ABOUT THIS EXERCISE ::
Find the line holding "def execVtqry (w" in the entries below. Give it again exactly, along with every line after it up to and including the line holding "MXOR (R183). -/".

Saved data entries
=== Begin Enclosure ===

end Sys2Proof.Machine
end

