/-- Translate for a core's context or copy engine: micro-TLB, shared TLB, walk; the TLBs take what a walk yields. -/
def translate (s : State) (core p : Nat) (user : Bool) (n : Need) (va : Nat) : Xlat × State :=
  let d := dieOfCore core
  match tlbServe s d p user n va (tlbFind (coreOf s core).utlb p va) with
  | some r => (r.2, s)
  | none =>
    match tlbServe s d p user n va (tlbFind (dieOf s d).tlb p va) with
    | some r => (r.2, modCore s core fun k => { k with utlb := (r.1 :: k.utlb).take 64 })
    | none => walkFill s d p user n va (tlbFill s core)

/-- Translate for a unit that uses only the shared TLB of its die (R226). -/
def translateDie (s : State) (d p : Nat) (n : Need) (va : Nat) : Xlat × State :=
  match tlbServe s d p true n va (tlbFind (dieOf s d).tlb p va) with
  | some r => (r.2, s)
  | none => walkFill s d p true n va fun e => modDie s d fun x => { x with tlb := (e :: x.tlb).take 32768 }

/-! The fault queue (R229 to R231). -/

/-- Write the mirror of a fault-queue entry at FQBASE (R231). -/
def fqMirror (s : State) (d i : Nat) : State :=
  let x := dieOf s d
  let e := tget x.fq i {}
  let info := e.part.toNat + 8 * e.write.toNat + 16 * e.fetch.toNat + 32 * (e.reason % 16) + 2^16 * e.waiters
  let a := x.fqbase + 32 * i
  if !mapped a then s else
  { s with mem := wrN (wrN (wrN (wrN (wrN (wrN s.mem a 8 e.va.toNat) (a + 8) 4 info) (a + 12) 4 (e.unitKind + 16 * e.core))
      (a + 16) 4 e.seq) (a + 20) 4 e.state) (a + 24) 8 0 }

/-- A pending entry of the same partition and 64 KiB granule. -/
def fqMatch (x : Die) (p va i : Nat) : Bool :=
  let e := tget x.fq i {}
  e.state = 1 && e.part.toNat = p && e.va.toNat / 2^16 = va / 2^16

/-- Enter a walk fault of die `d` (R229): the new state, or none where the queue is full or an
older request holds for it. An event of kind PAGEFAULT goes to the
partition's host queue. DESIGN CHOICE (log 79): SEQ is the count of the allocations before it, so that the first entry has 0. -/
def fqEnter (s : State) (d p va : Nat) (write fetch : Bool) (reason unitKind core : Nat)
    (held : List Held) : Option State :=
  let x := dieOf s d
  match (upto 256).find? (fqMatch x p va) with
  | some i =>
    let e := tget x.fq i {}
    some (fqMirror (modDie s d fun y =>
      { y with fq := tput y.fq i { e with waiters := min 65535 (e.waiters + 1), held := e.held ++ held } }) d i)
  | none =>
    let mine (e : FqWait) : Bool := e.isOf unitKind core va
    let first := match fqWaiters s d with
      | [] => true
      | e :: _ => mine e
    match (if first then (upto 256).find? fun i => (tget x.fq i {}).state != 1 else none) with
    | none => none
    | some i =>
      let e : FqE := ⟨wd va, BitVec.ofNat 3 p, write, fetch, reason, 1, unitKind, core, x.fqSeq, 1, held⟩
      let t := fqMirror (modDie s d fun y =>
        { y with fq := tput y.fq i e, fqSeq := y.fqSeq + 1, fqWait := y.fqWait.filter fun e => !mine e }) d i
      some (traceUnit d unitKind core p 0x33 1 0 i va 0 0 (sendEvent (p + 1) 0x20 [] t))

/-! Lines and copies (spec/11_ordering.md R247 to R249). -/

/-- 128 bytes from a key as bits. -/
def lineBits (m : List Host.Cell) (k : Nat) : BitVec 1024 := BitVec.ofNat 1024 (rdN m k 128)

/-- Write the dirty bytes of a copy to its home. -/
def writeBackGo (m : List Host.Cell) (k : Nat) (c : LineCopy) (n : Nat) : List Host.Cell :=
  match n with
  | 0 => m
  | n + 1 =>
    let m1 := writeBackGo m k c n
    if c.dirty.getLsbD n then bput m1 (k + n) (c.data.extractLsb' (8 * n) 8) else m1

/-- What a write-back does to the errors of the home: a dirty word that fails its check is poisoned there (spec/02_numbers.md R36), one
that is whole and sound is healed. -/
def badAfter (bad : List Nat) (line : Nat) (c : LineCopy) : List Nat :=
  let dirt (w : Nat) : Nat := nbits c.dirty.toNat (8 * w) 8
  let lost := (upto 16).filter fun w => dirt w != 0 && c.err.getLsbD w
  let kept := if bad.isEmpty then bad else bad.filter fun x => !(x / 16 = line && dirt (x % 16) = 255 && !c.err.getLsbD (x % 16))
  lost.foldl (fun l w => withOne l (16 * line + w)) kept

/-- Write a die's copy of a line back to its home, under a check of its ECC, if it is dirty. -/
def writeBack (s : State) (d line : Nat) : State :=
  let c := tget (dieOf s d).l2 line {}
  if c.dirty = 0 then s
  else
    modDie { s with mem := writeBackGo s.mem (128 * line) c 128, bad := badAfter s.bad line c } d fun x =>
      { x with l2 := tput x.l2 line { c with dirty := 0, writers := [] } }

/-- Write back and drop a die's copy of a line. -/
def dropL2 (s : State) (d line : Nat) : State :=
  modDie (writeBack s d line) d fun x => { x with l2 := tdel x.l2 line }

/-- A release of package scope or wider: every line dirty for the core is written back (R249). -/
def releaseLines (s : State) (core : Nat) : State :=
  let d := dieOfCore core
  ((dieOf s d).l2.filter fun e => e.2.writers.contains core).foldl (fun t e => writeBack t d e.1) s

/-- Drop a core's copy of a line from its L1. -/
def dropL1 (s : State) (c line : Nat) : State := modCore s c fun k => { k with l1 := tdel k.l1 line }

/-- A strong access of a core to a line that its die may hold a copy of, by a mapping of another kind: the copies leave first, so that
mappings that differ only in ORD stay coherent (R246, R256). -/
def strongHome (s : State) (core pa pte : Nat) : State :=
  if copyable (dieOfCore core) pa pte && pteOrd pte == 0 then dropL1 (dropL2 s (dieOfCore core) (pa / 128)) core (pa / 128) else s

/-- An acquire of package scope or wider: the core's L1 copies of remote-homed lines and its die's L2 copies are dropped, dirty ones
written back first, so that every later load of such a line is served by its home (R249, R259). The copies that other cores read leave
too, which a die may do at any time (log 7). -/
def acquireLines (s : State) (core : Nat) : State :=
  let d := dieOfCore core
  let t := modCore s core fun k => { k with l1 := [] }
  (dieOf s d).l2.foldl (fun t e => dropL2 t d e.1) t

/-- The die's copy of a line, fetched from its home where it has none. -/
def l2Copy (s : State) (d line : Nat) : LineCopy :=
  match tget? (dieOf s d).l2 line with
  | some c => c
  | none =>
    { data := lineBits s.mem (128 * line)
      err := (s.bad.filter fun w => w / 16 = line).foldl (fun b w => b ||| BitVec.ofNat 16 (2^(w % 16))) 0 }

/-- Entries of a core's instruction cache, of its L1 and of a die's L2 (spec/01_device.md R7). -/
def icacheCap : Nat := 1024
def l1Cap : Nat := 512
def l2Cap : Nat := 2^20

/-- The entry that a cache gives up for entry `k`: none where it has that one or has room; which one the spec does not say, so it is a free
choice (log 14). -/
def victim {α : Type} (s : State) (l : Tab α) (cap k : Nat) : Option Nat :=
  if l.length < cap || (tget? l k).isSome then none else (l[Config.freeNat s.free % l.length]?).map (·.1)

/-- A cache without the entry that it gives up for entry `k`. -/
def roomed {α : Type} (s : State) (l : Tab α) (cap k : Nat) : Tab α :=
  match victim s l cap k with
  | some v => tdel l v
  | none => l

/-- Make room for a line in a die's L2: the line given up is written back. -/
def roomL2 (s : State) (d line : Nat) : State :=
  match victim s (dieOf s d).l2 l2Cap line with
  | some v => dropL2 { s with free := s.free + 1 } d v
  | none => s

/-- The bytes that a core's plain load of a remote-homed line obtains: its L1 copy, else the die's L2 copy, else the home's;
the copies it makes. -/
def loadLine (s0 : State) (core line : Nat) : BitVec 1024 × State :=
  match tget? (coreOf s0 core).l1 line with
  | some c => (c.data, s0)
  | none =>
    let d := dieOfCore core
    let s := roomL2 s0 d line
    let c := l2Copy s d line
    let s1 := modDie s d fun x => { x with l2 := tput x.l2 line { c with readers := withOne c.readers core } }
    (c.data, { modCore s1 core fun k => { k with l1 := tput (roomed s k.l1 l1Cap line) line { data := c.data, err := c.err } } with
      free := s1.free + 1 })

/-- The copy that a core's load of a line reads, its L1's or else its die's, has an uncorrectable error in these bytes. -/
def copyErr (s : State) (core pa n : Nat) : Bool :=
  let c := (tget? (coreOf s core).l1 (pa / 128)).getD (l2Copy s (dieOfCore core) (pa / 128))
  (upto 16).any fun w => c.err.getLsbD w && decide (pa % 128 < 8 * w + 8) && decide (8 * w < pa % 128 + n)

/-- Replace `n` bytes from byte `o` of a line. -/
def spliceLine (b : BitVec 1024) (o n v : Nat) : BitVec 1024 :=
  let mask := BitVec.ofNat 1024 ((2^(8 * n) - 1) * 2^(8 * o))
  (b &&& ~~~mask) ||| BitVec.ofNat 1024 (v % 2^(8 * n) * 2^(8 * o))

/-- A core's store to a remote-homed line: into the die's L2, dirty for the core, and through its L1 copy (R249). -/
def storeLine (s0 : State) (core pa n v : Nat) : State :=
  let d := dieOfCore core
  let line := pa / 128
  let o := pa % 128
  let s := roomL2 s0 d line
  let c := l2Copy s d line
  let heal (e : BitVec 16) : BitVec 16 := if n = 8 then e &&& ~~~(BitVec.ofNat 16 (2^(o / 8))) else e
  let c1 : LineCopy := { data := spliceLine c.data o n v, dirty := c.dirty ||| BitVec.ofNat 128 ((2^n - 1) * 2^o),
                         readers := c.readers, writers := withOne c.writers core,
                         err := heal c.err }
  let s1 := modDie s d fun x => { x with l2 := tput x.l2 line c1 }
  match tget? (coreOf s core).l1 line with
  | some l => modCore s1 core fun k => { k with l1 := tput k.l1 line { l with data := spliceLine l.data o n v, err := heal l.err } }
  | none => s1

/-! Access by a context. -/

/-- Where an access goes. -/
inductive Tgt where
  | scr (core off : Nat)
  | phys (pa pte : Nat)
  | remote (peer off : Nat)
  /-- A knock word; `store` for an aligned 8-byte store. -/
  | knock (die queue : Nat) (store : Bool)
  /-- Bytes from `inner` of the answer to a unit's read of another package. -/
  | far (id inner : Nat)
  deriving DecidableEq, Repr

/-- The checks of a scratchpad offset (spec/06_scratchpad.md R137). -/
def scrCheck (va : Word) (off : Nat) (n : Need) : Op Unit := do
  raiseIf (decide (0x300000 ≤ off)) tPROT va
  raiseIf (n.w && decide (0x2F0000 ≤ off)) tPROT va
  raiseIf n.atomic tPROT va

/-- An access to another core's scratchpad needs that core in the issuing partition (R137). -/
def coreInPart (s : State) (p core : Nat) : Bool := (partOf s p).cores.getLsbD core

/-- The byte of the peer map (spec/10_pages.md R240): that of the package's own number has state 3 and the partition's own id. -/
def peerByte (s : State) (p peer : Nat) : Nat :=
  if peer = s.peer.toNat then 3 + 4 * p else (tget (partOf s p).peers peer 0).toNat
/-- The state of a peer for an access; with no valid PEERID every peer is absent (spec/15_fabric.md R321). -/
def peerState (s : State) (p peer : Nat) : Nat := if s.peerValid then peerByte s p peer % 4 else 0

/-- Translate a VA for the issuing context: the PA and the leaf; a refusal is a trap, a walk fault XLATE with an entry, or a wait where the queue is
full (R229, R230). -/
def ctxTranslate (va : Word) (n : Need) : Op (Nat × Nat) := do
  let s ← gets id
  let core := curCore s
  match translate s core (curPart s) (!(curCtx s).priv) n va.toNat with
  | (.refused c, _) => raise c va
  | (.walkFault r, _) =>
    match fqEnter s (dieOfCore core) (curPart s) va.toNat n.w n.x r (ctxNum (curSel s)) core [] with
    | some t => stop (.trapIn t tXLATE va)
    | none => stop (.wait 9 va)
  | (.ok pa pte, t) => do
    upd fun _ => t
    pure (pa, pte)
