/-- VDRAIN (R181). -/
def execVdrain (w : EngW) (s : State) : Outcome State Fault Refusal :=
  engWord w.fl (do
    let id := w.a.toNat
    let n := w.immA.toNat % 8
    let d ← transomDesc id
    let s ← gets (fun s => s)
    let core := curCore s
    let t := transomOf s core id
    let cap := max 1 (transomCap d)
    let k := min 128 t.tcnt
    let entry (j : Nat) : Nat := d.base + 32 * ((t.trd + j) % cap)
    match (upto k).find? fun j => hasBad s (scrKey core (entry j)) 32 with
    | some j => stop (.trapIn (poisonSlots s core (entry j) 32) tPOISON (wd (entry j)))
    | none => pure ()
    let col (i : Nat) : List Nat := (upto k).map fun j => scrRead s core (d.base + 32 * ((t.trd + j) % cap) + 4 * i) 4
    drainOut w w.d.toNat (col 0) 5
    if 1 ≤ n then drainOut w (w.d.toNat + 1) (col 1) w.fmt.toNat else pure ()
    if 2 ≤ n then drainOut w (w.d.toNat + 2) (col 2) w.fmt.toNat else pure ()
    if 3 ≤ n then drainOut w (w.d.toNat + 3) (col 3) w.fmt.toNat else pure ()
    if 4 ≤ n then drainOut w (w.d.toNat + 4) (col 4) w.fmt.toNat else pure ()
    upd fun s =>
      let u := putTransom s core { t with trd := (t.trd + k) % cap, tcnt := t.tcnt - k }
      modVe u core fun v =>
        { v with
          tfree := tput v.tfree id (tget v.tfree id 0 + k)
          pend := v.pend ++ [{ msk := some 7, bits := BitVec.ofNat 4096 (2^k - 1), wm := BitVec.ofNat 4096 (2^512 - 1),
                               due := s.now + 6, lock := true, q := w.fl.q }] }
    pure 0) (settleVe (curCore s) s)

/-- A 32-bit value in every element of D, as INT32, latency 2. -/
def splat32 (w : EngW) (x : Nat) : Op Unit := do
  let inc ← included w 128
  deliver w.d.toNat (broadcast 5 x) (writeMask 32 0 inc) 5 2 false w.fl.q

/-- VTQRY (R181). -/
def execVtqry (w : EngW) (s : State) : Outcome State Fault Refusal :=
  engWord w.fl (do
    let _ ← transomDesc w.a.toNat
    let s ← gets (fun s => s)
    splat32 w (transomOf s (curCore s) w.a.toNat).tcnt
    pure 0) (settleVe (curCore s) s)

/-! Masks and the mailbox (R183, R184). -/

/-- A mask word over its sources, written in full (R183). -/
def maskOp (w : EngW) (f : MBits → MBits → MBits) (two : Bool) (s : State) : Outcome State Fault Refusal :=
  engWord w.fl (do
    versionCheck w [w.fmt.toNat]
    let a ← readMask (w.a.toNat - 0x60)
    let b ← (if two then readMask (w.b.toNat - 0x60) else pure 0)
    let n := countOf w.fmt.toNat
    deliverMask (w.d.toNat - 0x60) n (f a b).toNat (2^n - 1) 2 w.fl.q
    pure 0) (settleVe (curCore s) s)

/-- MAND (R183). -/
def execMand (w : EngW) (s : State) : Outcome State Fault Refusal := maskOp w (fun a b => a &&& b) true s
/-- MOR (R183). -/
def execMor (w : EngW) (s : State) : Outcome State Fault Refusal := maskOp w (fun a b => a ||| b) true s
/-- MXOR (R183). -/
def execMxor (w : EngW) (s : State) : Outcome State Fault Refusal := maskOp w (fun a b => a ^^^ b) true s
/-- MNOT (R183). -/
def execMnot (w : EngW) (s : State) : Outcome State Fault Refusal := maskOp w (fun a _ => ~~~a) false s

/-- MPOPC (R183). -/
def execMpopc (w : EngW) (s : State) : Outcome State Fault Refusal :=
  engWord w.fl (do
    let a ← readMask (w.a.toNat - 0x60)
    splat32 w ((unpackN 1 128 a.toNat).foldl (· + ·) 0)
    pure 0) (settleVe (curCore s) s)

/-- VMBX, read form (R184). -/
def execVmbxRead (w : EngW) (s : State) : Outcome State Fault Refusal :=
  engWord w.fl (do
    let s ← gets (fun s => s)
    splat32 w (mbxSeen s (curCore s) true (w.immA.toNat % 16)).toNat
    pure 0) (settleVe (curCore s) s)

/-- VMBX, write form (R184): the mailbox changes in the completion cycle, two cycles later. -/
def execVmbxWrite (w : EngW) (s : State) : Outcome State Fault Refusal :=
  engWord w.fl (do
    let a ← srcF w 0 w.a
    upd fun s => modVe s (curCore s) fun v =>
      { v with pend := v.pend ++ [{ mbx := some (w.immA.toNat % 16), bits := a, due := s.now + 2, q := w.fl.q }] }
    pure 0) (settleVe (curCore s) s)

end Sys2Proof.Machine
end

=== End Enclosure ===

TASK SOLUTION ::
def execVtqry (w : EngW) (s : State) : Outcome State Fault Refusal :=
  engWord w.fl (do
    let _ ← transomDesc w.a.toNat
    let s ← gets (fun s => s)
    splat32 w (transomOf s (curCore s) w.a.toNat).tcnt
    pure 0) (settleVe (curCore s) s)

/-! Masks and the mailbox (R183, R184). -/

/-- A mask word over its sources, written in full (R183). -/
def maskOp (w : EngW) (f : MBits → MBits → MBits) (two : Bool) (s : State) : Outcome State Fault Refusal :=
  engWord w.fl (do
    versionCheck w [w.fmt.toNat]
    let a ← readMask (w.a.toNat - 0x60)
    let b ← (if two then readMask (w.b.toNat - 0x60) else pure 0)
    let n := countOf w.fmt.toNat
    deliverMask (w.d.toNat - 0x60) n (f a b).toNat (2^n - 1) 2 w.fl.q
    pure 0) (settleVe (curCore s) s)

/-- MAND (R183). -/
def execMand (w : EngW) (s : State) : Outcome State Fault Refusal := maskOp w (fun a b => a &&& b) true s
/-- MOR (R183). -/
def execMor (w : EngW) (s : State) : Outcome State Fault Refusal := maskOp w (fun a b => a ||| b) true s
/-- MXOR (R183). -/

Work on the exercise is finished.